Então, o valor do sebastianismo não adentrou
apenas a nossa literatura, mas dinamiza o cenário cultural brasileiro nas
Cavalhadas, nas lendas de D. Sebastião nas figuras de António Conselheiro, Padre
Cícero, Tiradentes e Zumbi dos Palmares, no Cangaço, nos ritos da Umbanda e do Candomblé,
das Igrejas e das Irmandades, dos Maracatus e das Congadas e até mesmo nos
desfiles das Escolas de Samba e nos movimentos comunitários. Isto ocorre pelo
fato do Brasil ser um país de paradoxos, de sincretismos.
Estas interpretações só foram
possíveis porque tentei, na medida do possível, ressaltar, a partir de António
Quadros, o adensamento da cultura portuguesa entre nós e, por extensão, a
relevante vocação atlântica de um povo e o sebastianismo como sendo a “[...]
alegada chave para a resolução de todos os problemas imediatos do Império
português.”[11]. É lícito mencionar que a
viabilidade do mito sebastianista depende de sermos sujeitos capazes de, pela
cotidiana tarefa, determinar a revolução espiritual que nos dignifique a
existência. Portanto, vamos a isso. Viva o Rei. “Mais Rei que nunca! Rei
Santo... Rei... O Rei de Sempre!”[12].
Por fim, invento serem meus os versos do poeta Augusto de Campos, autor do
livro Verso, Reverso, Contra Verso
para fazer uma alusão desde logo a intemporalidade mítica a que acedeu D.
Sebastião:
Eu
defenderei até a morte o
novo por
causa do antigo e até a
vida o
antigo por causa do novo.
O antigo
que foi novo é
tão novo
como o mais novo.
por Lúcia Helena Alves de Sá
[1] António QUADOS,
Poesia e filosofia do Mito Sebastianista,
(2ª ed.), Lisboa, Guimarães Editores, 2001, pp. 411.
[2]
António QUADROS, “O sebastianismo brasileiro”, in António QUADOS, Poesia e filosofia do Mito Sebastianista,
(2ª ed.), Lisboa, Guimarães Editores, 2001, pp. 315-346.
[3] António
QUADROS, “O sebastianismo brasileiro”, in António QUADOS, Poesia e filosofia do Mito Sebastianista, (2ª ed.), Lisboa,
Guimarães Editores, 2001, p. 191.
[4] António
QUADROS, “O sebastianismo brasileiro”, in António QUADOS, Poesia e filosofia do Mito Sebastianista, (2ª ed.), Lisboa,
Guimarães Editores, 2001, p. 221.
[6] Ferreira
GULLAR, O rei que mora no mar, São
Paulo, Global, 2001, 16 p.
[7]
Caetano VELOSO, Verdade tropical, São
Paulo, Companhia das Letras, 1997, pp. 93, 300, 338.
[8] CD
o sorriso do gato de Alice (sic), Gal Costa, BMG Ariola, Ano 1994.
[9] Cecília
MEIRELES, “Festas dos Tabuleiros em Tomar”, in Obras Completa, Rio de Janeiro, Editora Nova Aguilar, 1993, pp. 1307-1308.

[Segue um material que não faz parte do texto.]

/-- Write a record into buffer `i` (R217): a 16 B header, whose content the manual leaves open, then the words that fit. -/
def fsStore (e k i : Nat) (rec : LineRec) (s : State) : State :=
  let room := (s.eb e 5 15 0 * 256 - 16) / 16
  let ws := rec.words.take room
  let (h, s1) := s.freeNat 128
  let s2 := celWrite 0 (fsAddr s e k i rec.line) (leBytes 16 h ++ wordsToBytes ws) s1
  let s3 := if room < rec.words.length then (s2.bump F.ENG_FS_STAT2_TRUNC [e] 1).count 363 1 else s2
  let x := s3.fsc e k
  let n := s3.raster (s3.engCad e)
  let add := fun (b : FsBuf) => { b with
    lines := b.lines.filter (fun l => l.1 != rec.line) ++ [(rec.line, ws.length, rec.frame)]
    complete := b.complete || rec.line == n }
  s3.setFsc e k { x with bufs := x.bufs.modify i add }

/-- Read a record back (R289): a word that an uncorrectable 32 B touches is black, or null where it is ANC; the line is
counted in TRUNC. Of a stack that is not ready no word has arrived (R288). -/
def fsLoad (e k i line : Nat) (s : State) : Option LineRec × State :=
  let x := s.fsc e k
  match ((x.bufs.getD i {}).lines).find? (fun l => l.1 == line) with
  | none => (none, s)
  | some (_, n, fr) =>
    let a := fsAddr s e k i line + 16
    let (d, bad, s1) := if s.cel.training || s.g F.CEL_STAT_STATE [] != 1 then (s.celData a (16 * n), [], s) else celRead 0 a (16 * n) s
    let ws := bytesToWords n d
    let away := s.cel.training || s.g F.CEL_STAT_STATE [] != 1
    let hit := fun j => away || bad.any (fun w => w < a + 16 * j + 16 && a + 16 * j < w + 32)
    let fixed := (List.range n).zip ws |>.map (fun y => if hit y.1 then (if isAnc y.2 then nullWord else blackWord) else y.2)
    let s2 := if bad.isEmpty && !away then s1 else (s1.bump F.ENG_FS_STAT2_TRUNC [e] 1).count 363 1
    (some ⟨line, fr, chClass (s.ecb e) k, 0, fixed⟩, s2)

/-- The words of the compositor's configuration in use for a channel (R240): words 8 to 11 taken up at its last record
with LINE 1, or at the ENGINE_SET, which puts them here. -/
def layWords (s : State) (e k : Nat) : List Word :=
  match find? s.eng.lay (4 * e + k) with
  | some l => l
  | none => (List.range 4).map (fun i => s.rd R.ENG_ECB [e, 8 + i])

/-- Where a layer line of channel k lies (R228): the displayed buffer of layer 2 + i, active line l. -/
def layerLine (s : State) (e i k l : Nat) : Option (Nat × Nat) :=
  let w := (layWords s e k).getD (2 + i) 0
  let f := s.g F.XPT_CAD_CFG_FORMAT [s.engCad e]
  if s.engOn e && w.getLsbD 31 && l < activeLines f then
    some (page (s.eb e (12 + 4 * i + bitsOf w.toNat 1 0) 21 0) + k * up4k (layerFrame f) + l * (widthOf f * 4), widthOf f * 4)
  else none

/-- The line of a cellar layer for active line l, if its read has arrived; the fetched line is used up. A missed line is
counted (R230). -/
def takeLayer (e i k l : Nat) (w : Word) (s : State) : Option LayerLine × State :=
  let who := fun (r : CelReader) => match r with
    | .layer e' i' k' l' => e'.val == e && i'.val == i && k'.val == k && l' == l
    | _ => false
  let f := s.g F.XPT_CAD_CFG_FORMAT [s.engCad e]
  match s.cel.lines.find? (fun x => who x.1) with
  | some (_, d) =>
    let s1 := { s with cel := { s.cel with lines := s.cel.lines.filter (fun x => !who x.1) } }
    (some (layerPixels (widthOf f) d (w.getLsbD 30) (bitsOf w.toNat 25 16)), s1.count 366 1)
  | none => (none, occur 166 e ((s.p F.ENG_STAT_LAYER_MISS [e] 1).count 365 1))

[10] António QUADROS. Portugal - Razão e Mistério: O projecto
áureo ou o Império do Espírito Santo, Lisboa, Guimarães, 1999, p. 91.
[11],
Manuel J. GANDRA, Joaquim de Fiore,
Joaquimismo e Esperança Sebástica, Lisboa, Fundação Lusíada, 1999, p. 125.
[12] Joaquim
DOMINGUES, De Ourique ao Quinto Império,
Lisboa, Imprensa Nacional – Casa da Moeda (Temas Portugueses), 2002, p. 311.